● **To do**: The output should be identical to the entries that follow.

● **Stored data entries**:
/-! ## Table 6: push and pull (43_table6_push_pull.md) -/

/-- PHA, PHX and PHY (R183, R188, R189): one byte at 8 bits, a word at 16, high byte first. -/
def Obligations.PushRegister : Prop :=
  ∀ s : State,
    ∀ c ∈ [(Instr.pha, 0x48#8, s.m8, s.a), (.phx, 0xDA#8, s.x8, s.x), (.phy, 0x5A#8, s.x8, s.y)],
      opcodeOf c.1 = c.2.1 ∧
      ∃ mem, exec c.1 s = .next
          { s with mem := mem, pc := s.pc + 1,
                   sp := movedStack s.e s.sp (if c.2.2.1 then 0xFFFF else 0xFFFE) } ∧
        CellsWritten mem s.mem (pushedCells .perByte s.e
          (if c.2.2.1 then [loByte c.2.2.2] else [hiByte c.2.2.2, loByte c.2.2.2]) s.sp)

/-- PHB, PHK and PHP (R184, R186, R187): one byte. -/
def Obligations.PushOneByte : Prop :=
  ∀ s : State,
    ∀ c ∈ [(Instr.phb, 0x8B#8, s.db), (.phk, 0x4B#8, s.pb), (.php, 0x08#8, s.p)],
      opcodeOf c.1 = c.2.1 ∧
      ∃ mem, exec c.1 s = .next { s with mem := mem, pc := s.pc + 1, sp := movedStack s.e s.sp 0xFFFF } ∧
        CellsWritten mem s.mem [(addressOf 0 s.sp, c.2.2)]

/-- PEA, PEI, PER and PHD (R180 to R182, R185) push one word, high byte first, and change no flag. With E = 1 and
SL = $00 the second byte may fall inside page $01 or below it (U6, log 8); everywhere else the stack
primitives of 00_scope.md R11 hold. -/
def Obligations.PushWord : Prop :=
  ∀ (v r : Word) (d : Byte) (s : State),
    let o := s.d + d.setWidth 16
    ∀ c ∈ [(Instr.pea v, 0xF4#8, v, 3#16),
        (.pei d, 0xD4#8, s.mem.read (addressOf 0 (o + 1)) ++ s.mem.read (addressOf 0 o), 2#16),
        (.per r, 0x62#8, BitVec.ofInt 16 (s.pc.toNat + 3 + r.toInt), 3#16), (.phd, 0x0B#8, s.d, 1#16)],
      opcodeOf c.1 = c.2.1 ∧
      ∃ (lock : StackLock) (mem : Memory), exec c.1 s = .next
          { s with mem := mem, pc := s.pc + c.2.2.2, sp := movedStack s.e s.sp 0xFFFE } ∧
        CellsWritten mem s.mem (pushedCells lock s.e [hiByte c.2.2.1, loByte c.2.2.1] s.sp) ∧
        (¬(s.e = true ∧ loByte s.sp = 0x00) → lock = .perByte)

/-- With E = 1 the pushes of the instructions that the 6502 has, and those of PHB, PHK, PHX and PHY, stay in
page $01 (00_scope.md R11, 20_memory.md R58): executed in a state that meets the invariant, PHA, PHX, PHY, PHB,
PHK, PHP, JSR a, BRK and COP leave every byte outside 00:0100 to 00:01FF as it was. -/
def Obligations.EmulationPushesStayInPageOne : Prop :=
  ∀ (i : Instr) (s t : State), s.Inv → s.e = true →
    ((∃ v : Word, i = .jsrAbs v) ∨ (∃ sig : Byte, i = .brk sig ∨ i = .cop sig) ∨
      i ∈ [Instr.pha, .phx, .phy, .phb, .phk, .php]) →
    exec i s = .next t →
    ∀ a : Address, ¬(0x0100 ≤ a.toNat ∧ a.toNat ≤ 0x01FF) → t.mem.read a = s.mem.read a

/-- PLA, PLX and PLY (R190, R194, R195): one byte at 8 bits, a word at 16, low byte first; N and Z follow the
value at its width. -/
def Obligations.PullRegister : Prop :=
  ∀ s : State,
    let b := pulled s 1
    let v := pulled s 2 ++ pulled s 1
    opcodeOf .pla = 0x68 ∧ opcodeOf .plx = 0xFA ∧ opcodeOf .ply = 0x7A ∧
    (s.m8 = true → ∃ p, exec .pla s = .next
        { s with a := word16 b (hiByte s.a), p := p, pc := s.pc + 1, sp := movedStack s.e s.sp 1 } ∧
      StatusIs p s.p [(.n, b.msb), (.z, b == 0)]) ∧
    (s.m8 = false → ∃ p, exec .pla s = .next
        { s with a := v, p := p, pc := s.pc + 1, sp := movedStack s.e s.sp 2 } ∧
      StatusIs p s.p [(.n, v.msb), (.z, v == 0)]) ∧
    (s.x8 = true → ∃ p,
      exec .plx s = .next
        { s with x := word16 b (hiByte s.x), p := p, pc := s.pc + 1, sp := movedStack s.e s.sp 1 } ∧
      exec .ply s = .next
        { s with y := word16 b (hiByte s.y), p := p, pc := s.pc + 1, sp := movedStack s.e s.sp 1 } ∧
      StatusIs p s.p [(.n, b.msb), (.z, b == 0)]) ∧
    (s.x8 = false → ∃ p,
      exec .plx s = .next { s with x := v, p := p, pc := s.pc + 1, sp := movedStack s.e s.sp 2 } ∧
      exec .ply s = .next { s with y := v, p := p, pc := s.pc + 1, sp := movedStack s.e s.sp 2 } ∧
      StatusIs p s.p [(.n, v.msb), (.z, v == 0)])

/-- PLB and PLD (R191, R192): a byte, a word; N and Z follow the value. With E = 1 and the bytes pulled
straddling the end of page $01 they may come from inside the page or from above it (U6, log 8). -/
def Obligations.PullBankAndDirect : Prop :=
  ∀ s : State,
    opcodeOf .plb = 0xAB ∧ opcodeOf .pld = 0x2B ∧
    (∃ (lock : StackLock) (p : Byte),
      let b := s.mem.read (pullAddress lock s.e s.sp 1)
      exec .plb s = .next { s with db := b, p := p, pc := s.pc + 1, sp := movedStack s.e s.sp 1 } ∧
      StatusIs p s.p [(.n, b.msb), (.z, b == 0)] ∧
      (¬(s.e = true ∧ loByte s.sp = 0xFF) → lock = .perByte)) ∧
    ∃ (lock : StackLock) (p : Byte),
      let v := s.mem.read (pullAddress lock s.e s.sp 2) ++ s.mem.read (pullAddress lock s.e s.sp 1)
      exec .pld s = .next { s with d := v, p := p, pc := s.pc + 1, sp := movedStack s.e s.sp 2 } ∧
      StatusIs p s.p [(.n, v.msb), (.z, v == 0)] ∧
      (¬(s.e = true ∧ 0xFE#8 ≤ loByte s.sp) → lock = .perByte)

● **Answer for this exercise**:
/-! ## Table 6: push and pull (43_table6_push_pull.md) -/

/-- PHA, PHX and PHY (R183, R188, R189): one byte at 8 bits, a word at 16, high byte first. -/
def Obligations.PushRegister : Prop :=
  ∀ s : State,
    ∀ c ∈ [(Instr.pha, 0x48#8, s.m8, s.a), (.phx, 0xDA#8, s.x8, s.x), (.phy, 0x5A#8, s.x8, s.y)],
      opcodeOf c.1 = c.2.1 ∧
      ∃ mem, exec c.1 s = .next
          { s with mem := mem, pc := s.pc + 1,
                   sp := movedStack s.e s.sp (if c.2.2.1 then 0xFFFF else 0xFFFE) } ∧
        CellsWritten mem s.mem (pushedCells .perByte s.e
          (if c.2.2.1 then [loByte c.2.2.2] else [hiByte c.2.2.2, loByte c.2.2.2]) s.sp)

/-- PHB, PHK and PHP (R184, R186, R187): one byte. -/
def Obligations.PushOneByte : Prop :=
  ∀ s : State,
    ∀ c ∈ [(Instr.phb, 0x8B#8, s.db), (.phk, 0x4B#8, s.pb), (.php, 0x08#8, s.p)],
      opcodeOf c.1 = c.2.1 ∧
      ∃ mem, exec c.1 s = .next { s with mem := mem, pc := s.pc + 1, sp := movedStack s.e s.sp 0xFFFF } ∧
        CellsWritten mem s.mem [(addressOf 0 s.sp, c.2.2)]

/-- PEA, PEI, PER and PHD (R180 to R182, R185) push one word, high byte first, and change no flag. With E = 1 and
SL = $00 the second byte may fall inside page $01 or below it (U6, log 8); everywhere else the stack
primitives of 00_scope.md R11 hold. -/
def Obligations.PushWord : Prop :=
  ∀ (v r : Word) (d : Byte) (s : State),
    let o := s.d + d.setWidth 16
    ∀ c ∈ [(Instr.pea v, 0xF4#8, v, 3#16),
        (.pei d, 0xD4#8, s.mem.read (addressOf 0 (o + 1)) ++ s.mem.read (addressOf 0 o), 2#16),
        (.per r, 0x62#8, BitVec.ofInt 16 (s.pc.toNat + 3 + r.toInt), 3#16), (.phd, 0x0B#8, s.d, 1#16)],
      opcodeOf c.1 = c.2.1 ∧
      ∃ (lock : StackLock) (mem : Memory), exec c.1 s = .next
          { s with mem := mem, pc := s.pc + c.2.2.2, sp := movedStack s.e s.sp 0xFFFE } ∧
        CellsWritten mem s.mem (pushedCells lock s.e [hiByte c.2.2.1, loByte c.2.2.1] s.sp) ∧
        (¬(s.e = true ∧ loByte s.sp = 0x00) → lock = .perByte)

/-- With E = 1 the pushes of the instructions that the 6502 has, and those of PHB, PHK, PHX and PHY, stay in
page $01 (00_scope.md R11, 20_memory.md R58): executed in a state that meets the invariant, PHA, PHX, PHY, PHB,
PHK, PHP, JSR a, BRK and COP leave every byte outside 00:0100 to 00:01FF as it was. -/
def Obligations.EmulationPushesStayInPageOne : Prop :=
  ∀ (i : Instr) (s t : State), s.Inv → s.e = true →
    ((∃ v : Word, i = .jsrAbs v) ∨ (∃ sig : Byte, i = .brk sig ∨ i = .cop sig) ∨
      i ∈ [Instr.pha, .phx, .phy, .phb, .phk, .php]) →
    exec i s = .next t →
    ∀ a : Address, ¬(0x0100 ≤ a.toNat ∧ a.toNat ≤ 0x01FF) → t.mem.read a = s.mem.read a

/-- PLA, PLX and PLY (R190, R194, R195): one byte at 8 bits, a word at 16, low byte first; N and Z follow the
value at its width. -/
def Obligations.PullRegister : Prop :=
  ∀ s : State,
    let b := pulled s 1
    let v := pulled s 2 ++ pulled s 1
    opcodeOf .pla = 0x68 ∧ opcodeOf .plx = 0xFA ∧ opcodeOf .ply = 0x7A ∧
    (s.m8 = true → ∃ p, exec .pla s = .next
        { s with a := word16 b (hiByte s.a), p := p, pc := s.pc + 1, sp := movedStack s.e s.sp 1 } ∧
      StatusIs p s.p [(.n, b.msb), (.z, b == 0)]) ∧
    (s.m8 = false → ∃ p, exec .pla s = .next
        { s with a := v, p := p, pc := s.pc + 1, sp := movedStack s.e s.sp 2 } ∧
      StatusIs p s.p [(.n, v.msb), (.z, v == 0)]) ∧
    (s.x8 = true → ∃ p,
      exec .plx s = .next
        { s with x := word16 b (hiByte s.x), p := p, pc := s.pc + 1, sp := movedStack s.e s.sp 1 } ∧
      exec .ply s = .next
        { s with y := word16 b (hiByte s.y), p := p, pc := s.pc + 1, sp := movedStack s.e s.sp 1 } ∧
      StatusIs p s.p [(.n, b.msb), (.z, b == 0)]) ∧
    (s.x8 = false → ∃ p,
      exec .plx s = .next { s with x := v, p := p, pc := s.pc + 1, sp := movedStack s.e s.sp 2 } ∧
      exec .ply s = .next { s with y := v, p := p, pc := s.pc + 1, sp := movedStack s.e s.sp 2 } ∧
      StatusIs p s.p [(.n, v.msb), (.z, v == 0)])

/-- PLB and PLD (R191, R192): a byte, a word; N and Z follow the value. With E = 1 and the bytes pulled
straddling the end of page $01 they may come from inside the page or from above it (U6, log 8). -/
def Obligations.PullBankAndDirect : Prop :=
  ∀ s : State,
    opcodeOf .plb = 0xAB ∧ opcodeOf .pld = 0x2B ∧
    (∃ (lock : StackLock) (p : Byte),
      let b := s.mem.read (pullAddress lock s.e s.sp 1)
      exec .plb s = .next { s with db := b, p := p, pc := s.pc + 1, sp := movedStack s.e s.sp 1 } ∧
      StatusIs p s.p [(.n, b.msb), (.z, b == 0)] ∧
      (¬(s.e = true ∧ loByte s.sp = 0xFF) → lock = .perByte)) ∧
    ∃ (lock : StackLock) (p : Byte),
      let v := s.mem.read (pullAddress lock s.e s.sp 2) ++ s.mem.read (pullAddress lock s.e s.sp 1)
      exec .pld s = .next { s with d := v, p := p, pc := s.pc + 1, sp := movedStack s.e s.sp 2 } ∧
      StatusIs p s.p [(.n, v.msb), (.z, v == 0)] ∧
      (¬(s.e = true ∧ 0xFE#8 ≤ loByte s.sp) → lock = .perByte)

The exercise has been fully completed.